- ASSIGNMENT
Word for word, transcribe the data below from the line with "some table =>" to the line with "if hash = hashAlive", keeping both of those lines.

Dataset entries
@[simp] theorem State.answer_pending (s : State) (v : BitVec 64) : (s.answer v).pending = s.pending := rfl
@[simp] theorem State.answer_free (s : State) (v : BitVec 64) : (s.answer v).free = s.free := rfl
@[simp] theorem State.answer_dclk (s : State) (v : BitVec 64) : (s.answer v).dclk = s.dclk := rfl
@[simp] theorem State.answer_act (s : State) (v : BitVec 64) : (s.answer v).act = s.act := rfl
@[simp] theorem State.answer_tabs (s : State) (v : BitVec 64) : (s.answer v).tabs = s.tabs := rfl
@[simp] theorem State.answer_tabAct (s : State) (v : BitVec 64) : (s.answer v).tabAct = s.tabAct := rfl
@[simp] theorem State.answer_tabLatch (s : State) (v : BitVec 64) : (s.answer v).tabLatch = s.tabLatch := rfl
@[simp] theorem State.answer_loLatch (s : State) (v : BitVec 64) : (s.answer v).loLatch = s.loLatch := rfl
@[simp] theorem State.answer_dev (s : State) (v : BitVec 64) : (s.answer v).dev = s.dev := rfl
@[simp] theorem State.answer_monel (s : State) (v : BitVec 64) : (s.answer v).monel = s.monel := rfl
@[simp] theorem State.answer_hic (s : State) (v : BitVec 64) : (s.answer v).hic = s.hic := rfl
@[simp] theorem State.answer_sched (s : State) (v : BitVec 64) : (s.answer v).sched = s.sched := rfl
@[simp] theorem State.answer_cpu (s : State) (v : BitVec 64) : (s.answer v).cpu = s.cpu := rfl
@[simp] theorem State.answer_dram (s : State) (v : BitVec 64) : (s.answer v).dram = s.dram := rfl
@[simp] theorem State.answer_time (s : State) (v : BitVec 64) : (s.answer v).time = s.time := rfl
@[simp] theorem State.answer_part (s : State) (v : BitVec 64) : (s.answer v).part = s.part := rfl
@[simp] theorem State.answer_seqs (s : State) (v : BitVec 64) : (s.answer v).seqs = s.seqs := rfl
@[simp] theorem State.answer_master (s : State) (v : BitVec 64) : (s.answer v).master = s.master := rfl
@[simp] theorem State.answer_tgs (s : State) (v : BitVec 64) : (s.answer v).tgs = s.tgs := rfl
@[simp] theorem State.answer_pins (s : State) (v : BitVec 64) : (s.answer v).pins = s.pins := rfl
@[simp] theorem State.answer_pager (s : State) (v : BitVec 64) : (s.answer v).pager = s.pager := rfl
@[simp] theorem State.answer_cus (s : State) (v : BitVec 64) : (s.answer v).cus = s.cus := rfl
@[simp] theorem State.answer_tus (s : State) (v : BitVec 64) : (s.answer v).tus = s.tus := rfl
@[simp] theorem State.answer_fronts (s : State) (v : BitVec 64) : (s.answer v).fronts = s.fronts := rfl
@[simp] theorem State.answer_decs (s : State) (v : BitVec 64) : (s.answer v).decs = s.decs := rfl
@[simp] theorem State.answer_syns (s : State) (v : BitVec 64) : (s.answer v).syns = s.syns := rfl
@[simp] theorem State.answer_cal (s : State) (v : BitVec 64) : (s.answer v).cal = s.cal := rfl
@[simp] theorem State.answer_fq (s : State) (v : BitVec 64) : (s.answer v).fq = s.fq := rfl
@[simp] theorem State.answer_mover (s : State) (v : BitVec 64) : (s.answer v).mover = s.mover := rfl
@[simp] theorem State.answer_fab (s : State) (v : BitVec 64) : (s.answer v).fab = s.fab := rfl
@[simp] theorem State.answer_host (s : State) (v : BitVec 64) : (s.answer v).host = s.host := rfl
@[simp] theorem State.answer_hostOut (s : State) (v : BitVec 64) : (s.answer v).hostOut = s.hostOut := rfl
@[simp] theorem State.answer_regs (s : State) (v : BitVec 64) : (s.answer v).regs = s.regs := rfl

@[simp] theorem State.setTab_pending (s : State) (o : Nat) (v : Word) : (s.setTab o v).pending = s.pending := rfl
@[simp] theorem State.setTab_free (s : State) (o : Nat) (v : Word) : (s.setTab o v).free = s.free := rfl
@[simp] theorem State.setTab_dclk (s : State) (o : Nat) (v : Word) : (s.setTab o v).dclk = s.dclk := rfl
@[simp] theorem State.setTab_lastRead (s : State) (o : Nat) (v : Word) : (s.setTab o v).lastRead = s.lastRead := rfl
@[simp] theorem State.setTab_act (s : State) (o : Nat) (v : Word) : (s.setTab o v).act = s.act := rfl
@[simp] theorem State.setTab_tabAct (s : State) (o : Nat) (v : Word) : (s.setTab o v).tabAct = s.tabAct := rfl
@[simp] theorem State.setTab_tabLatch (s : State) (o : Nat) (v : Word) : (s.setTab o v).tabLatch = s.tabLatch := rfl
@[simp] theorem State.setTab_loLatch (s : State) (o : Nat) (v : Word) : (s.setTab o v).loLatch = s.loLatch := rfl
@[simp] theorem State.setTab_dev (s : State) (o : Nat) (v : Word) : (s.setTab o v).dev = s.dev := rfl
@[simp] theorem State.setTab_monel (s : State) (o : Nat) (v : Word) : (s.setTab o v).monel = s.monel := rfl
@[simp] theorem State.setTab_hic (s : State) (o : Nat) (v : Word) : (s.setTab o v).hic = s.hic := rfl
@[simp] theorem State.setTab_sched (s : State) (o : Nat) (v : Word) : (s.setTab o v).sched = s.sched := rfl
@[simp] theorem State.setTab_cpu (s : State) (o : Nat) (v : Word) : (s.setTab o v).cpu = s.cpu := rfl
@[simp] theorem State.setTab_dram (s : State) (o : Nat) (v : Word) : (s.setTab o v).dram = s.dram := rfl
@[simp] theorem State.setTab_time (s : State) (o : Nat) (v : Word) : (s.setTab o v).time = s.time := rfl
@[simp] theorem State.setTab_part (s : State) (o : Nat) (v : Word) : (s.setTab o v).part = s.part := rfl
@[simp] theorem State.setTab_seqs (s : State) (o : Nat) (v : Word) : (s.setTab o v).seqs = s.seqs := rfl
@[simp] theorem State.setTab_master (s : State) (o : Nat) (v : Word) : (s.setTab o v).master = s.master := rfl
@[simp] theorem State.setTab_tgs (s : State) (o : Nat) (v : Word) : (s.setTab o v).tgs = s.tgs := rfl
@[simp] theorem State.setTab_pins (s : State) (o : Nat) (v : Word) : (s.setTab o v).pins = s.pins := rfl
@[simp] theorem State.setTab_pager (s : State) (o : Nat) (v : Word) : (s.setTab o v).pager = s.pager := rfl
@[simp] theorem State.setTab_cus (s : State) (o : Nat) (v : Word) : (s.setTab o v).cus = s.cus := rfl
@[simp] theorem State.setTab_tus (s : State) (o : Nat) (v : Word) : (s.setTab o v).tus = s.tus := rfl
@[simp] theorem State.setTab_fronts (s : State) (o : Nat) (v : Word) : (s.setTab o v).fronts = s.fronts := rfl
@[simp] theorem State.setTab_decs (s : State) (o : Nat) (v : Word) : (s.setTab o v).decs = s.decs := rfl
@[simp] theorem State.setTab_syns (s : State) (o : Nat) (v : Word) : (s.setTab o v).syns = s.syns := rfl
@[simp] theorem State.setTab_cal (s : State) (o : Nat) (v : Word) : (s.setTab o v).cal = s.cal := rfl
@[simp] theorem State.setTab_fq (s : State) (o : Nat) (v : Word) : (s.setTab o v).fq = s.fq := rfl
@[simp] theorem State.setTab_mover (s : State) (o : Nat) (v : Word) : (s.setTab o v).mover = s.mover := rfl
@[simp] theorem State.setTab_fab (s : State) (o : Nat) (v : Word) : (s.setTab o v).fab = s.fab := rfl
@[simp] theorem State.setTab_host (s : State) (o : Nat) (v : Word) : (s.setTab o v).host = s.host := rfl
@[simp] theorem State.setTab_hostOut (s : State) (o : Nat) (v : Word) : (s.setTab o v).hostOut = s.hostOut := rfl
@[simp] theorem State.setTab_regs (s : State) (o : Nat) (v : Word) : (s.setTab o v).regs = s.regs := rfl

* * *

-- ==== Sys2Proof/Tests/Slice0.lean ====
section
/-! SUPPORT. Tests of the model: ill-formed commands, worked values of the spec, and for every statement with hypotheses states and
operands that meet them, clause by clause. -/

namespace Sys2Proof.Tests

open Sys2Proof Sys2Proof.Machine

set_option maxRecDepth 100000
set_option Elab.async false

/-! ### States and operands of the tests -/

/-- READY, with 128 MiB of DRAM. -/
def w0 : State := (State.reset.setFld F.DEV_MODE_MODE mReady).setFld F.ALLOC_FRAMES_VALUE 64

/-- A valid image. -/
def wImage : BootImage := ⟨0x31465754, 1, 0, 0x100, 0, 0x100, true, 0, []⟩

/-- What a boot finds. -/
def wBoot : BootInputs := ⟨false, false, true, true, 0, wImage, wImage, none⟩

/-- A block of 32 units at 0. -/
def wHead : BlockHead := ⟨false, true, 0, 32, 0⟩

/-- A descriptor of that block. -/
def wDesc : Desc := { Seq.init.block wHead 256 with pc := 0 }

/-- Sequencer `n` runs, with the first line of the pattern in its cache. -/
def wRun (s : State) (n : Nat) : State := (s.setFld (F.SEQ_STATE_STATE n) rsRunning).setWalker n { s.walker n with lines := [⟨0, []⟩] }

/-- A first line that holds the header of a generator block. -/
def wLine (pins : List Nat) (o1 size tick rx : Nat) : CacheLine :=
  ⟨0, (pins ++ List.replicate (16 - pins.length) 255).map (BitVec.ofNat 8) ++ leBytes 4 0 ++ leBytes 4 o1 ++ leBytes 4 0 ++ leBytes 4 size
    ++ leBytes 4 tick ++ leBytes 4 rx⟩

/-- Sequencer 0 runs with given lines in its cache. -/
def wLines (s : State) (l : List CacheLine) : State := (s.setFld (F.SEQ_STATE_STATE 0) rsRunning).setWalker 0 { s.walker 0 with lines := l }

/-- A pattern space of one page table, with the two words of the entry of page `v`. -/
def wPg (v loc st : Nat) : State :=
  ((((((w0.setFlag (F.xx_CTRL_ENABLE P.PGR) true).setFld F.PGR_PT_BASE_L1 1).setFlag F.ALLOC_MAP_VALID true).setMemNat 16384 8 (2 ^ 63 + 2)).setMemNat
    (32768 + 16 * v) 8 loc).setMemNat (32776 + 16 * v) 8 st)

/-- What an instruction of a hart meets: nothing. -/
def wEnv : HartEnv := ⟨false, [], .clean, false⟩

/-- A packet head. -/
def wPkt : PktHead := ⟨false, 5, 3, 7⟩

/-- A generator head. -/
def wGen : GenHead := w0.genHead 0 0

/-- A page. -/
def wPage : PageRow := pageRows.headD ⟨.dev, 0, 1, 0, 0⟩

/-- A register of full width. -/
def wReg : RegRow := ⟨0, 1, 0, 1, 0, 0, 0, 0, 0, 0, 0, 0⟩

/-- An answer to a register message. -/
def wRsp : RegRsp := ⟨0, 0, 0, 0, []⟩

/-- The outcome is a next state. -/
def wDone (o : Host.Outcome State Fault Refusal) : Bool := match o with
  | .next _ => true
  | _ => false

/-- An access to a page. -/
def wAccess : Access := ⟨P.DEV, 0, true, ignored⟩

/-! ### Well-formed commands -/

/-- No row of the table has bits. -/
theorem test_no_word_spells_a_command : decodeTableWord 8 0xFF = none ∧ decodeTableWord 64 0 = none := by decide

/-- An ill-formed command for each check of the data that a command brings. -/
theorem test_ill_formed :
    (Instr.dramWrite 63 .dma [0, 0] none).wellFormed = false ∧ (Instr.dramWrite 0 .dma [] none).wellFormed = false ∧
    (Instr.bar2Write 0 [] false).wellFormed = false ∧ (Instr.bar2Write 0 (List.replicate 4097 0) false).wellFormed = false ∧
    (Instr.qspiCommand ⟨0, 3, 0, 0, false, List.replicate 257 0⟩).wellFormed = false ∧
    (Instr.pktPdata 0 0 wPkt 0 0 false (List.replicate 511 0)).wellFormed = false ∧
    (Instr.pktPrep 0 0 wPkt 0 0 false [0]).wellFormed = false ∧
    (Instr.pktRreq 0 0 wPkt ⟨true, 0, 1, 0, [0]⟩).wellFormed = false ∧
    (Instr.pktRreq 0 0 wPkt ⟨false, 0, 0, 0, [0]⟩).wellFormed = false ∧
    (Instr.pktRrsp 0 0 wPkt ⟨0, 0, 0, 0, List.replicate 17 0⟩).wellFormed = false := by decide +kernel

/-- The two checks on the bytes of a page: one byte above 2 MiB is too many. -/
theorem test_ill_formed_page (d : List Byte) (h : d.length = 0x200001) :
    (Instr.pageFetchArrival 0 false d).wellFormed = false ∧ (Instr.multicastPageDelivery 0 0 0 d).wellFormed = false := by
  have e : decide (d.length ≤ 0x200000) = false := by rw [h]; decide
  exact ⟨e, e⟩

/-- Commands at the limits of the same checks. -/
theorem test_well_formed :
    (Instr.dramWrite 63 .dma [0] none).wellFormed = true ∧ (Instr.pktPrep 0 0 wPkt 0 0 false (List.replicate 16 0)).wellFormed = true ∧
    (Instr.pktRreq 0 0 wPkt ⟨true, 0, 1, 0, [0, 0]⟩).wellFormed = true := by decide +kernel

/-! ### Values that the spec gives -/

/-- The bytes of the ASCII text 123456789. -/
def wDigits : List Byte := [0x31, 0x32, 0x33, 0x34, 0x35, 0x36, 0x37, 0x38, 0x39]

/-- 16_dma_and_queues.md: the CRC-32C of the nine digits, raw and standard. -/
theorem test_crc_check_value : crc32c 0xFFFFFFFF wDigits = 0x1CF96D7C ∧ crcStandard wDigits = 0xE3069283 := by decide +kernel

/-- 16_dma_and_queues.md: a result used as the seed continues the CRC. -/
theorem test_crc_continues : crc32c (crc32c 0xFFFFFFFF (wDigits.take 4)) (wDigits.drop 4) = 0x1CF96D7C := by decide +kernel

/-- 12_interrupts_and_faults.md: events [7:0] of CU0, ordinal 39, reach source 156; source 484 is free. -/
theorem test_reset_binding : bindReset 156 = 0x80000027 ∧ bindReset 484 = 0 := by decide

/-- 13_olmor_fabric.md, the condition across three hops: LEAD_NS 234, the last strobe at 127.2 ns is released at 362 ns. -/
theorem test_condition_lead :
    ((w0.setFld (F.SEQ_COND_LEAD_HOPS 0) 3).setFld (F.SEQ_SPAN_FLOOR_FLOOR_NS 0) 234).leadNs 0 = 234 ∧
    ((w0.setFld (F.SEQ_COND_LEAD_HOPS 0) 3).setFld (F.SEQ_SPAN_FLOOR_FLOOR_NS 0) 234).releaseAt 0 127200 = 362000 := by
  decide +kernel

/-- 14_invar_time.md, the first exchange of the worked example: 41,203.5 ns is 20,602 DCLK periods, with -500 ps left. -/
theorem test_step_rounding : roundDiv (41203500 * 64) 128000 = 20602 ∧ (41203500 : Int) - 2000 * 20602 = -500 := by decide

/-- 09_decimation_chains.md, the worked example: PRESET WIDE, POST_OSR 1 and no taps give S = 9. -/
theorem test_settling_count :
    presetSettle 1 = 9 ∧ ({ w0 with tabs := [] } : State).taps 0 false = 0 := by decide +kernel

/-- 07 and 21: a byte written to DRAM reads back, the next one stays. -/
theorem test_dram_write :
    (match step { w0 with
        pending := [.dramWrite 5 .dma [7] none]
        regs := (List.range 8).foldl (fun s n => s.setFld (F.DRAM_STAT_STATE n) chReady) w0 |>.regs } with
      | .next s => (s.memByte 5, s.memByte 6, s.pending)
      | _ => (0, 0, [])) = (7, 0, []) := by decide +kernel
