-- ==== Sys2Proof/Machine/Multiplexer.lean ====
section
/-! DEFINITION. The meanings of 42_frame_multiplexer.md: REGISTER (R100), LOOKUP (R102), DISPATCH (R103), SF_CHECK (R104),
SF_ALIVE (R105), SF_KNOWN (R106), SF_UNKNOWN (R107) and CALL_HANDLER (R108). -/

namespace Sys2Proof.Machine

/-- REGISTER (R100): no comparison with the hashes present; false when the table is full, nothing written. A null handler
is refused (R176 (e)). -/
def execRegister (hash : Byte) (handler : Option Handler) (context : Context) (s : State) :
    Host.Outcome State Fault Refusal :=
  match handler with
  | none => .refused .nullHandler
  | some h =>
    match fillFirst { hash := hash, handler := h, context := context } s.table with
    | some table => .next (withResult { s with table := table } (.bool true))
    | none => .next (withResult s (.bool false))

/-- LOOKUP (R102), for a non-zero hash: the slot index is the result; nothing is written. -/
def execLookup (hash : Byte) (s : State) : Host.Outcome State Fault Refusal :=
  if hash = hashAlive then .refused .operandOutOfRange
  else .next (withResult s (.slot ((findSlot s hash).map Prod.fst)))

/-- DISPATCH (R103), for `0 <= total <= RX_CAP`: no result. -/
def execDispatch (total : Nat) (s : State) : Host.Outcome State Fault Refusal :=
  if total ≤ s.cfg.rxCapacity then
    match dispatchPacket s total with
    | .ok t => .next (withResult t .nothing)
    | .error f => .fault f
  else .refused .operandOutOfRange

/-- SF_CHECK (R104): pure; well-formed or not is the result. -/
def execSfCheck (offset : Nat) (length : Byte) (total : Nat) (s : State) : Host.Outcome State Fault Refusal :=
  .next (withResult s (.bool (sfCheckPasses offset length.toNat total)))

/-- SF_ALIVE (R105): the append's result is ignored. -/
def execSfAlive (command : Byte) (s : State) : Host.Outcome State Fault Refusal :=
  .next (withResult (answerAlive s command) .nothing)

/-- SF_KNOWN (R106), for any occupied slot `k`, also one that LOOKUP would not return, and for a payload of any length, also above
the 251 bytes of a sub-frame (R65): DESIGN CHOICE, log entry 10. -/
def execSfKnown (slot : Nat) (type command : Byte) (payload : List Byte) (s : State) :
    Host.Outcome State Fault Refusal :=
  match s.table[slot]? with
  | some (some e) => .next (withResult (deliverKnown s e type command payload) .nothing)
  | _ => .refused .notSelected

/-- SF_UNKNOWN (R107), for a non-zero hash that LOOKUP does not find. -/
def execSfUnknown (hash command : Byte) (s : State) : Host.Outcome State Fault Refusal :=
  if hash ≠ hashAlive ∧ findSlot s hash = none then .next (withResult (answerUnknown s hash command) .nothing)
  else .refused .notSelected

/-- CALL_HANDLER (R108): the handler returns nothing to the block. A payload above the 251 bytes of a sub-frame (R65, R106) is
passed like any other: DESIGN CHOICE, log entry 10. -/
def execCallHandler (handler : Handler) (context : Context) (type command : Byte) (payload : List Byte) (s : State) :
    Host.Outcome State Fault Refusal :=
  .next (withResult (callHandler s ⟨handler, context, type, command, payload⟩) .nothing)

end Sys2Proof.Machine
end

- RESPONSE BOX
    | some table => .next (withResult { s with table := table } (.bool true))
    | none => .next (withResult s (.bool false))

/-- LOOKUP (R102), for a non-zero hash: the slot index is the result; nothing is written. -/
def execLookup (hash : Byte) (s : State) : Host.Outcome State Fault Refusal :=
  if hash = hashAlive then .refused .operandOutOfRange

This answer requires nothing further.